▸ **TASK BRIEF**: A stretch of the entries below is to be set down exactly, running from the line with "map has it. -/" through the line with "evictions (R265) for", both included, and no other line.

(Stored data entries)
----
-- ==== Sys2Proof/Machine/Faults.lean ====
section
/-!
DEFINITION. Faults and their repair: presence made again and contexts resumed (R305, R306, R366, R368), uncorrectable data
(R370, R371), the end of a launch after a trap (R367), shootdowns (R373), defects (R374, R375), the watchdog (R372), and the
switches of spills and migrations (R306, R396).
-/

namespace Sys2Proof.Machine

/-! ## Contexts that await an object (R368) -/

/-- The context awaits this object, and what it waits for is over: a shard present, or the object gone. -/
def mayResume (s : State) (k : ObjKey) (cluster : Option Nat) (c : Ctx) : Bool :=
  c.status == .awaiting && c.trap.elim false fun r =>
    r.cls == 0x07 && handleKey r.operand == k &&
      match resolveHandle s r.operand with
      | .error _ => true
      | .ok o => absentCause s o (r.detail.toNat / 256) (viewOf o c).1 cluster == 0

/-- R366: a context resumed. -/
def resumed (c : Ctx) : Ctx := { c with status := .running, trap := none }

/-- R378: n resolved traps counted by a launch. -/
def countResolvedN (n : Nat) (l : Launch) : Launch := { l with counters := l.counters.modify 3 (· + n) }

/-- R368: every context waiting on a shard that is present resumed, in one step. -/
def resumeAll (s : State) (k : ObjKey) : State :=
  let hit := fun (c : CoreRec) => mayResume s k (coreCluster c)
  let n := fun (launch : Nat) => (((allCores s).filter fun c => c.launch == launch).map fun c => (c.ctxs.toList.filter (hit c)).length).sum
  let s1 := modAllCores s fun c => { c with ctxs := c.ctxs.map fun x => if hit c x then resumed x else x }
  { s1 with launches := s1.launches.map fun l => countResolvedN (n l.id) l }

/-! ## Presence (R305, R368, R397) -/

/-- R305: a mostly unwritten object of another package: a replica goes to the faulting package, and the object stays. -/
def stays (s : State) (o : Obj) : Bool := o.hint.any (·.unwritten) && o.key.home != s.package

/-- R305: the place of a shard's storage: the hint's package and die, or where the shard map has it. -/
def placeFor (s : State) (o : Obj) (n : Nat) : Nat × Nat :=
  match o.hint with
  | some h => if stays s o then shardHome o n else (h.package, h.die)
  | none => shardHome o n

/-- R219, R305, R397: the far tier is asked for: by an `hres` through the hint, and without a hint by the placement word. -/
def wantsFar (o : Obj) (byRes : Bool) : Bool := match o.hint with | some h => byRes && h.far | none => o.loc.far

/-- R305, R397: room for a shard in the near tier of its place: the quota as it stands for an object with a hint, and with
evictions (R265) for one without (log entry 106). Room on another package is a free value. -/
def nearRoom (s : State) (o : Obj) (n : Nat) (p : Nat × Nat) : Option State :=
  let need := copiesOf o (shardPages o n)
  if p.1 ≠ s.package then if Config.remoteRoom s.drawn then some s else none
  else if o.hint.isSome then if nearUse s o.partition p.2 + need ≤ quotaOf s o.partition p.2 then some s else none
  else roomOn s none o.partition p.2 ((shardPages o n).map fun x => (o.key, x)) need

/-- R2, R397: a shard finds room in the far tier of its place, where it takes that of its spill image. -/
def farFits (s : State) (o : Obj) (n : Nat) (p : Nat × Nat) : Bool :=
  p.1 != s.package || farRoom s (copiesOf o (shardPages o n) - if o.loc.spilled.contains n then spillPages s o n else 0)

/-- R373: old storage of a shard stands until the acknowledgements of its shootdown. -/
def oldStands (s : State) (k : ObjKey) (n : Nat) : Bool :=
  s.shoots.any fun x => x.obj == k && x.shard.all (· == n) && !x.old.isEmpty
----
▸ **WORKED SOLUTION**:
/-- R305: the place of a shard's storage: the hint's package and die, or where the shard map has it. -/
def placeFor (s : State) (o : Obj) (n : Nat) : Nat × Nat :=
  match o.hint with
  | some h => if stays s o then shardHome o n else (h.package, h.die)
  | none => shardHome o n

/-- R219, R305, R397: the far tier is asked for: by an `hres` through the hint, and without a hint by the placement word. -/
def wantsFar (o : Obj) (byRes : Bool) : Bool := match o.hint with | some h => byRes && h.far | none => o.loc.far

/-- R305, R397: room for a shard in the near tier of its place: the quota as it stands for an object with a hint, and with
evictions (R265) for one without (log entry 106). Room on another package is a free value. -/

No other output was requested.